Philadelphia U. grad creates sustainable living app
A few years ago, Philadelphia University graduate Morgan Berman was, truth be told, sorely testing her friends’ patience by composting with worms in her own kitchen.
“My roommates were not particularly fond of this system,” she admits. But in November, the CEO and co-founder of MilkCrate, a Philly-based tech start-up, was formally recognized by the United Nations Foundation on its global “Top 10 Women to Watch” list for an app that helps users make eco-friendly choices in everyday life.
“It doesn’t feel real, and it probably won’t for awhile,” Berman says, chatting with NewsWorks on MilkCrate’s first day in its new offices at the Inquirer/Daily News building on Market Street, thanks to Project Liberty, a Philly-area incubator for new media and tech companies.
Finding the words
As a child, Berman lived with her family in Elkins Park and then Chestnut Hill before relocating to Wyncote. She got her degree in women’s studies and anthropology at The College of William and Mary in Virginia, and went to work for Planned Parenthood after graduation.
As a youngster, she didn’t always have the term “sustainability” echoing in her mind, but those values were “infused” in her house from an early age. She said discovering the ability to major in women’s studies, and later, go to graduate school for sustainable design at Philadelphia University in East Falls, were similar moments.
“It just clicked,” she says.
Women’s health, world health
Given her history of advocacy for women’s health, Berman sees a clear connection between reproductive care and sustainable living.
“On a human sustainability scale, a woman’s choice to control her reproductive health and life is so essential to her own abilities to have the kind of work, education and quality of life that she wants,” she says.

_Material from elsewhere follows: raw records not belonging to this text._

-- ==== Sys2Proof/Machine/Lands.lean ====
section
/-! DEFINITION. The lands of the part, what they may carry, and the dissipation that the integrator keeps (R2, R413, R414, R421, R426 to R428). No
command depends on them. -/
namespace Sys2Proof.Machine

/-- What a land is (R427). An encoder land has its axis, its port (true is S) and its place in A, AC, B, BC, Z, ZC; an Ethernet land its port
and its place. -/
inductive Land where
  | vdd
  | gnd
  | fgnd
  | feed (bank : Nat)
  | ret (bank : Nat)
  | field (ch : Nat)
  | source (tp : Nat)
  | enc (axis : Nat) (portS : Bool) (k : Nat)
  | mdi (port : Nat) (k : Nat)
  | pcie (k : Nat)
  | clock (k : Nat)
  | sideband (k : Nat)
  | jtag (k : Nat)
deriving DecidableEq, Repr

/-- Is there a land at a row and position (R426)? -/
def landThere (row pos : Nat) : Bool :=
  let last := if row % 2 == 1 then 35 else 34
  let corner := row == 1 || row == 2 || row == 45 || row == 46
  1 ≤ row && row ≤ 46 && row != 10 && !(20 ≤ row && row ≤ 24) && row != 35 && row != 36
    && (if corner then 3 ≤ pos && pos + 2 ≤ last else 1 ≤ pos && pos ≤ last)

/-- Where a value lies in a span of n from `first`. -/
def within (first n x : Nat) : Option Nat := if first ≤ x && x < first + n then some (x - first) else none

/-- A land of the six bank blocks: the bank and the entry of its list, in row order (R427). -/
def bankBlock (row pos : Nat) : Option (Nat × Nat) := match within 26 8 row with
  | none => none
  | some r => (within (if row % 2 == 0 then 1 else 2) 30 pos).map (fun k => (k / 5, 5 * r + k % 5))

/-- The channel, source or field ground of an entry of bank b's list (R427). -/
def bankLand (b entry : Nat) : Land :=
  if entry < 32 then .field (16 * b + entry / 2) else if entry < 36 then .source (4 * b + (entry - 32)) else .fgnd

/-- The bank of a feed or return land: four in each of two rows (R427). -/
def feedBank (row pos : Nat) : Option Nat :=
  (within (if row % 2 == 1 then 2 else 1) 30 pos).bind (fun k => if k % 5 < 4 then some (k / 5) else none)

/-- The land at a row and position on the logic side. -/
def logicLand (row pos : Nat) : Land := match row with
  | 4 | 6 => ((within 1 24 pos).map (fun k => Land.enc (row - 4 + k / 12) (6 ≤ k % 12) (k % 6))).getD .gnd
  | 12 => ((within 1 8 pos).map (Land.mdi 0)).getD (((within 11 8 pos).map (Land.mdi 1)).getD .gnd)
  | 14 => ([(1, Land.pcie 0), (2, .pcie 1), (4, .pcie 2), (5, .pcie 3), (7, .pcie 4), (8, .pcie 5), (11, .clock 0), (12, .clock 1)].find?
      (fun x => x.1 == pos)).elim .gnd (fun x => x.2)
  | 16 => ((within 1 4 pos).map Land.sideband).getD (((within 7 5 pos).map Land.jtag).getD .gnd)
  | 17 => if 9 ≤ pos then .vdd else .gnd
  | 18 | 19 => .vdd
  | _ => .gnd

/-- The land at a row and position on the field side. -/
def fieldLand (row pos : Nat) : Land :=
  if row == 37 || row == 38 then ((feedBank row pos).map Land.feed).getD .fgnd
  else if row == 39 || row == 40 then ((feedBank row pos).map Land.ret).getD .fgnd
  else ((bankBlock row pos).map (fun x => bankLand x.1 x.2)).getD .fgnd

/-- The land at a row and position (R426, R427). -/
def landAt (row pos : Nat) : Option Land :=
  if !landThere row pos then none else some (if row ≤ 19 then logicLand row pos else fieldLand row pos)

/-- Every place of the part, with its land. -/
def allLands : List Land := (List.range 47).flatMap (fun r => (List.range 36).filterMap (landAt r))

/-- A land has a function on a variant (R2, R428); 1 is the SX972-96M and 3 the SX972-48S. -/
def landUsed (variant : Nat) : Land → Bool
  | .enc _ _ _ => variant == 1
  | .mdi port _ => port == 0 || variant != 3
  | .field ch => variant != 3 || ch < 48
  | .source t => variant != 3 || t < 12
  | .feed b => variant != 3 || b < 3
  | _ => true

/-- What a land may carry continuously, in mV against its side's ground (R413): outside it none of the behaviour is assured. -/
def ratedMv : Land → Int × Int
  | .vdd => (-300, 4000)
  | .gnd | .fgnd | .ret _ => (0, 0)
  | .feed _ => (-32000, 36000)
  | .field _ | .source _ => (-30000, 36000)
  | .enc _ _ _ => (-30000, 36000)
  | .mdi _ _ => (-300, 3600)
  | .pcie _ | .clock _ => (-300, 2000)
  | .sideband _ | .jtag _ => (-300, 3900)

/-- VDD in its range, in mV (R414). -/
def vddInRange (mv : Nat) : Bool := 1650 ≤ mv && mv ≤ 3630

/-- What the integrator's use of the field side dissipates at its worst, in µW, from the currents of the outputs that are on and of the
sources in mA, the input feed and current limit in mV and mA with their number, and the clamps' average power (R421). -/
def fieldPowerUw (outs srcs : List Nat) (feedMv : Nat) (limits : List Nat) (clampUw : Nat) : Nat :=
  800000 + (outs.map (fun i => i * i)).foldl (· + ·) 0 / 2 + 1000 * srcs.foldl (· + ·) 0 + feedMv * limits.foldl (· + ·) 0 + clampUw

/-- All of it, with VDD's 3.9 W, which holds the converters' 0.8 W already, and the encoders' (R421). -/
def totalPowerUw (fieldUw encUw : Nat) : Nat := 3900000 + encUw + (fieldUw - 800000)

/-- Both limits of R421: 7 W and 12 W. -/
def dissipationOk (fieldUw encUw : Nat) : Bool := fieldUw ≤ 7000000 && totalPowerUw fieldUw encUw ≤ 12000000

end Sys2Proof.Machine
end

Berman completed her Master’s last May, but she laid the groundwork for MilkCrate while she was still a grad student, using her Master’s thesis to develop it. In addition to the program at Philadelphia University, working with Grid magazine also helped to jumpstart her business concept.
The magazine featured a range of organizations and businesses collaborating with members and customers for healthy and eco-friendly lifestyle choices, but Berman thought the digital world could offer more. The choices in a magazine weren’t “searchable in any mobile lifestyle-friendly tool.”
Facing her thesis was the catalyst: “the bringing it all together idea: ok, I will just make that tool. That’ll be easy, right?”
Not quite — but the momentum has been building quickly in the last few months.
Bootstraps to beta
“We basically bootstrapped the company from the first year on pretty much nothing,” she said of a cobbling together of gifts, swaps, and barters for the skills and tools they needed.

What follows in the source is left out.